What the task asks: For the listing that follows, give again exactly the lines from the one with "mode (R296). -/" to the one with "let dir := roundDir (bits m 1 0)", including both.

Records provided:
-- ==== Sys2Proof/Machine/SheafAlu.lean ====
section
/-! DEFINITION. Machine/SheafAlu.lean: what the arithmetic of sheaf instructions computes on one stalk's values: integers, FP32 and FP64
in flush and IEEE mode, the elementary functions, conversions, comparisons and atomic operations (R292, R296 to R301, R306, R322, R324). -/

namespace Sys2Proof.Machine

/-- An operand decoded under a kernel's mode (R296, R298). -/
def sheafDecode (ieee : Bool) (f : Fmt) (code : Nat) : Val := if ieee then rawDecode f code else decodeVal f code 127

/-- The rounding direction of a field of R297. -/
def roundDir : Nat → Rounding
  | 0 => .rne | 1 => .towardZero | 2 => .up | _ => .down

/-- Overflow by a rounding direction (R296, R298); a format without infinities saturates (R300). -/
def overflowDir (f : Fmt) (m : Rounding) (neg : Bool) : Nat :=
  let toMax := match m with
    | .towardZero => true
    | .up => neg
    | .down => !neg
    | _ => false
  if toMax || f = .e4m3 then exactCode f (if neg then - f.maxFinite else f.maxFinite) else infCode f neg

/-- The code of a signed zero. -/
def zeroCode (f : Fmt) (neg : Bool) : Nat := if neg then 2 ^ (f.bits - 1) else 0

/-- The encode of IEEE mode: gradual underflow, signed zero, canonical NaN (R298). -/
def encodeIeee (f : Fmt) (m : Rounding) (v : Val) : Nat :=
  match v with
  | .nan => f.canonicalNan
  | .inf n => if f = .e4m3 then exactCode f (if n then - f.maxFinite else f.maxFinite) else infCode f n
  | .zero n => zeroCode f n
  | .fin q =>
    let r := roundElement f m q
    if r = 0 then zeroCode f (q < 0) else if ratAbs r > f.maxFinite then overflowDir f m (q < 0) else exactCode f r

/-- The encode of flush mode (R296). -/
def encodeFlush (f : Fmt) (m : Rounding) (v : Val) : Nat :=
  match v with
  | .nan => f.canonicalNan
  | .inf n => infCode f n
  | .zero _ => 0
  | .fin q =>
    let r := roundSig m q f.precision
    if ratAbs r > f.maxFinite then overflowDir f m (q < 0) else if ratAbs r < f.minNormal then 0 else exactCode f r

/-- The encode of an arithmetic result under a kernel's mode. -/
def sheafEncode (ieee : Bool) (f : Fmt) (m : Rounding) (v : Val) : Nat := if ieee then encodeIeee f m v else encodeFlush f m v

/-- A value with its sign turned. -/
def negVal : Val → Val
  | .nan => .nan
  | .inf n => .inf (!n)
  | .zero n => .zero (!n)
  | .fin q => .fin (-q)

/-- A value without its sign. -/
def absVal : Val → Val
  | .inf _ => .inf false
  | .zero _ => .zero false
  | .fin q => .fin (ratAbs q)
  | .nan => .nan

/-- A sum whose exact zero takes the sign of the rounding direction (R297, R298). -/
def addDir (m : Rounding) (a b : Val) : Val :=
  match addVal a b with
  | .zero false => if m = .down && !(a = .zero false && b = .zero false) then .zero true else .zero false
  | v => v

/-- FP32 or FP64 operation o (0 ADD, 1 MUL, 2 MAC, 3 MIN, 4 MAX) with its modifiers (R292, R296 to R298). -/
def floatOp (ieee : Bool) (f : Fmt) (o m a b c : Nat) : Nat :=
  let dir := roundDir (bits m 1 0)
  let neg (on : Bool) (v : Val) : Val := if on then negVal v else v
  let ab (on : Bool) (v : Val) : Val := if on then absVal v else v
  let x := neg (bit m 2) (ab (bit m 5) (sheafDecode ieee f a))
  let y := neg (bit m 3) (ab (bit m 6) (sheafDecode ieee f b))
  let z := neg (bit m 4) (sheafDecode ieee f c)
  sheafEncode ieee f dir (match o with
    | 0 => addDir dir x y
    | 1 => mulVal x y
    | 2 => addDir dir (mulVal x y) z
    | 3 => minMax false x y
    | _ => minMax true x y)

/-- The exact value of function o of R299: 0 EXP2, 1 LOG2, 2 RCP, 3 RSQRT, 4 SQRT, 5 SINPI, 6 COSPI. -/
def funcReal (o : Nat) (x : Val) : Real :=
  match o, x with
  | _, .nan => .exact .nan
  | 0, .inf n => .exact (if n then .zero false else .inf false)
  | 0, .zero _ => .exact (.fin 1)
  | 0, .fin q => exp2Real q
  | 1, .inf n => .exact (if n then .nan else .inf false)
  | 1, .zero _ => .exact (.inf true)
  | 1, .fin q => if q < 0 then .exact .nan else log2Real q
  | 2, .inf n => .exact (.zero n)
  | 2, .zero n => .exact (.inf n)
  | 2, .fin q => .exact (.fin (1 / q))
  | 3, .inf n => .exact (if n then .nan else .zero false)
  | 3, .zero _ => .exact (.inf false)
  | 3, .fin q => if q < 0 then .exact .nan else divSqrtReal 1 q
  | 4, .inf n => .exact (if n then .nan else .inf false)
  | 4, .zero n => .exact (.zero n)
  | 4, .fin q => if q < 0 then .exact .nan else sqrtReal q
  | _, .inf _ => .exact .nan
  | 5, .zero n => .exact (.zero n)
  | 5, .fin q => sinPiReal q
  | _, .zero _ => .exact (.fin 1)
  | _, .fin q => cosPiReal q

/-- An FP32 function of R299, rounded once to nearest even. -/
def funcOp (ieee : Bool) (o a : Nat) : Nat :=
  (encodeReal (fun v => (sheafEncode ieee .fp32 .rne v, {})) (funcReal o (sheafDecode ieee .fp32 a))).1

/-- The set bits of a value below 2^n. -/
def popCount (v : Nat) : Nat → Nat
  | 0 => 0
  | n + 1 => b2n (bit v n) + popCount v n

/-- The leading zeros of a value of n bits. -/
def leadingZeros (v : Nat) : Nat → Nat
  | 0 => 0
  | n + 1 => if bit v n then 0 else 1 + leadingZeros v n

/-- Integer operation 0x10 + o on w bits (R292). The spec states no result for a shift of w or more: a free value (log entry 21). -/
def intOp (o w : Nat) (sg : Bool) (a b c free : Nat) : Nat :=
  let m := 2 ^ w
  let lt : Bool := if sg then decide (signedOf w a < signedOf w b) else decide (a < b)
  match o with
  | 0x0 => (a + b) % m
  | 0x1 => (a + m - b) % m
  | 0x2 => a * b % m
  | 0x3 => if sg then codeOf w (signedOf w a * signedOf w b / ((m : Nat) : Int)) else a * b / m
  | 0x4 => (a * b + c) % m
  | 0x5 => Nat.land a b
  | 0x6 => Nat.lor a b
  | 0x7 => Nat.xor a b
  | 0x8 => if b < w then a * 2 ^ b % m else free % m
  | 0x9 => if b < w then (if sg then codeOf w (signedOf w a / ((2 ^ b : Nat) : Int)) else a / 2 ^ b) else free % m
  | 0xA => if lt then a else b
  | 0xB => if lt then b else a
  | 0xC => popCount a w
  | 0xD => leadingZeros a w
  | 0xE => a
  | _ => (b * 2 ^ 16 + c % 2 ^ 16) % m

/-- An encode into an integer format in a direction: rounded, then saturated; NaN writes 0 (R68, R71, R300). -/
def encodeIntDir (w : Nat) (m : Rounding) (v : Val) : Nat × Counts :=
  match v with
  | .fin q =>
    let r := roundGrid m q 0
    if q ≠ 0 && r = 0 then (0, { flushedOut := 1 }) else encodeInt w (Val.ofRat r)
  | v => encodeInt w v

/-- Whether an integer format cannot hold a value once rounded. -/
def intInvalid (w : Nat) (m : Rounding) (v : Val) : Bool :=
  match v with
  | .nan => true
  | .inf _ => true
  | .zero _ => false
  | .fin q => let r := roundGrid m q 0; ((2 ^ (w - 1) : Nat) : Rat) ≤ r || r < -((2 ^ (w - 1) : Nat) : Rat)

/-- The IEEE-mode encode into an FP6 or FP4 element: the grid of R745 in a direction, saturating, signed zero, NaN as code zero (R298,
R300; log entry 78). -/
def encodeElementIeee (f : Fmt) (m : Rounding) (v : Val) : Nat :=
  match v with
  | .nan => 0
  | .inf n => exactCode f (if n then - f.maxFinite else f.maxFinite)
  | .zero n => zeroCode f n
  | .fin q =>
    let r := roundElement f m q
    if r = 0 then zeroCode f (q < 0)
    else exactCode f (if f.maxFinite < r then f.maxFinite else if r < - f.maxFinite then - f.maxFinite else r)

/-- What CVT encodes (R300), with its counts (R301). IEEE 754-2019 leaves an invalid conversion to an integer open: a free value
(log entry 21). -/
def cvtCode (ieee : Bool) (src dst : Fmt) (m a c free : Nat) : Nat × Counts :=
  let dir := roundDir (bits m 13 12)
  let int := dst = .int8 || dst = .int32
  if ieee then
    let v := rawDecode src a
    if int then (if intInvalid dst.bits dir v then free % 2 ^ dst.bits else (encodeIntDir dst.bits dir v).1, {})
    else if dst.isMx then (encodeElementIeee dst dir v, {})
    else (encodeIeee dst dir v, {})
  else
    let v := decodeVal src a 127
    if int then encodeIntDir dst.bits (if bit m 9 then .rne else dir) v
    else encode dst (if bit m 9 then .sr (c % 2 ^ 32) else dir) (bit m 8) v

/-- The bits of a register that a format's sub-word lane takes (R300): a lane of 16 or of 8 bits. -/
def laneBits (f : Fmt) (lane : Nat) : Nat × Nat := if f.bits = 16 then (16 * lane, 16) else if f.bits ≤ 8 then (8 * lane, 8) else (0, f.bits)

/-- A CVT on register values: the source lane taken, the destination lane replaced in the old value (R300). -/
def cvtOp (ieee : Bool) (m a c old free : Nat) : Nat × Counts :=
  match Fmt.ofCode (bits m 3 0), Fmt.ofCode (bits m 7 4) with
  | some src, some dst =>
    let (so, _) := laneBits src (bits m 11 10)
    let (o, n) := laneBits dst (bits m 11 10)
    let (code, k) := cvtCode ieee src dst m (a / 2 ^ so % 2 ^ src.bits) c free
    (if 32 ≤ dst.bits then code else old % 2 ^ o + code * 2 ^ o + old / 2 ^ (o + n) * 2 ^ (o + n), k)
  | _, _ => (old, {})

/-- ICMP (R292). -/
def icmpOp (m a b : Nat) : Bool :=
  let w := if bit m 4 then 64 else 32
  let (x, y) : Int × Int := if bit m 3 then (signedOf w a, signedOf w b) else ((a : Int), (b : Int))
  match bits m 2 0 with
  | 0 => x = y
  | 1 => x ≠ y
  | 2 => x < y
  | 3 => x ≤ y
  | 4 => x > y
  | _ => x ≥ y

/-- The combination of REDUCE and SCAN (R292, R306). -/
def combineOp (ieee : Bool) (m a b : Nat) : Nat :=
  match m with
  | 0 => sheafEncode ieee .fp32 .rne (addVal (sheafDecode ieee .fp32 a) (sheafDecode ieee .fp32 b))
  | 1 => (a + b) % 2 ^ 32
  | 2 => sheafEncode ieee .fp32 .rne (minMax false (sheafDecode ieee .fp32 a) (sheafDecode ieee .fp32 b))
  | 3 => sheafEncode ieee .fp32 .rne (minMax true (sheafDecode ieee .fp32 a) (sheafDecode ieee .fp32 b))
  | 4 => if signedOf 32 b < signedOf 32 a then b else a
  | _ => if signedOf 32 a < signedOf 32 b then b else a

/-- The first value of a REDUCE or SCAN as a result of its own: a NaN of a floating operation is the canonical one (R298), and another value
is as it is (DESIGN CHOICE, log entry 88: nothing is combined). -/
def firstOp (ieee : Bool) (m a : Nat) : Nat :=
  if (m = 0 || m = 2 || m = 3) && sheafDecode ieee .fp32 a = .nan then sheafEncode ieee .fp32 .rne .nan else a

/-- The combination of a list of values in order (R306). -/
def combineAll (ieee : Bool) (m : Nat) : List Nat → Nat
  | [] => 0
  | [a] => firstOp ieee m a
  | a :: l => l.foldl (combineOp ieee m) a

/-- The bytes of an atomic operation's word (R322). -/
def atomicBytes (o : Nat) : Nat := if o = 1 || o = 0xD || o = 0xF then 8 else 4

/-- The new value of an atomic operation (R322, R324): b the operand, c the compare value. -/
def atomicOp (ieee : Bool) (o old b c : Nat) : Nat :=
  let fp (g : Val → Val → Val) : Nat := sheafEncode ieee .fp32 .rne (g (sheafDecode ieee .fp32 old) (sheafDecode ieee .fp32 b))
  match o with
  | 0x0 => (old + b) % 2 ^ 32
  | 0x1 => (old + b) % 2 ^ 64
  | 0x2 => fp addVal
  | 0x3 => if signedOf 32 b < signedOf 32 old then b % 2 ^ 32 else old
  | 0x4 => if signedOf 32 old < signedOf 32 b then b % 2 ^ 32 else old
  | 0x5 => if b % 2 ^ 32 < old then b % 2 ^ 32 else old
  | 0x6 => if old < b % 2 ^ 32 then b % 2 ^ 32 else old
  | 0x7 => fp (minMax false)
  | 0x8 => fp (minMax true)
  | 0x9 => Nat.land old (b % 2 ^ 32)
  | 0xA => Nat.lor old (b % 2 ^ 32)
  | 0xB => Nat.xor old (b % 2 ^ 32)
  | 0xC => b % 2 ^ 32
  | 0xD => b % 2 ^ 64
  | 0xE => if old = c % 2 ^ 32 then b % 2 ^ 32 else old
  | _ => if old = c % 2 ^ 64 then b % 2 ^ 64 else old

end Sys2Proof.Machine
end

Finished task:
/-- The encode of flush mode (R296). -/
def encodeFlush (f : Fmt) (m : Rounding) (v : Val) : Nat :=
  match v with
  | .nan => f.canonicalNan
  | .inf n => infCode f n
  | .zero _ => 0
  | .fin q =>
    let r := roundSig m q f.precision
    if ratAbs r > f.maxFinite then overflowDir f m (q < 0) else if ratAbs r < f.minNormal then 0 else exactCode f r

/-- The encode of an arithmetic result under a kernel's mode. -/
def sheafEncode (ieee : Bool) (f : Fmt) (m : Rounding) (v : Val) : Nat := if ieee then encodeIeee f m v else encodeFlush f m v

/-- A value with its sign turned. -/
def negVal : Val → Val
  | .nan => .nan
  | .inf n => .inf (!n)
  | .zero n => .zero (!n)
  | .fin q => .fin (-q)

/-- A value without its sign. -/
def absVal : Val → Val
  | .inf _ => .inf false
  | .zero _ => .zero false
  | .fin q => .fin (ratAbs q)
  | .nan => .nan

/-- A sum whose exact zero takes the sign of the rounding direction (R297, R298). -/
def addDir (m : Rounding) (a b : Val) : Val :=
  match addVal a b with
  | .zero false => if m = .down && !(a = .zero false && b = .zero false) then .zero true else .zero false
  | v => v

/-- FP32 or FP64 operation o (0 ADD, 1 MUL, 2 MAC, 3 MIN, 4 MAX) with its modifiers (R292, R296 to R298). -/
def floatOp (ieee : Bool) (f : Fmt) (o m a b c : Nat) : Nat :=
  let dir := roundDir (bits m 1 0)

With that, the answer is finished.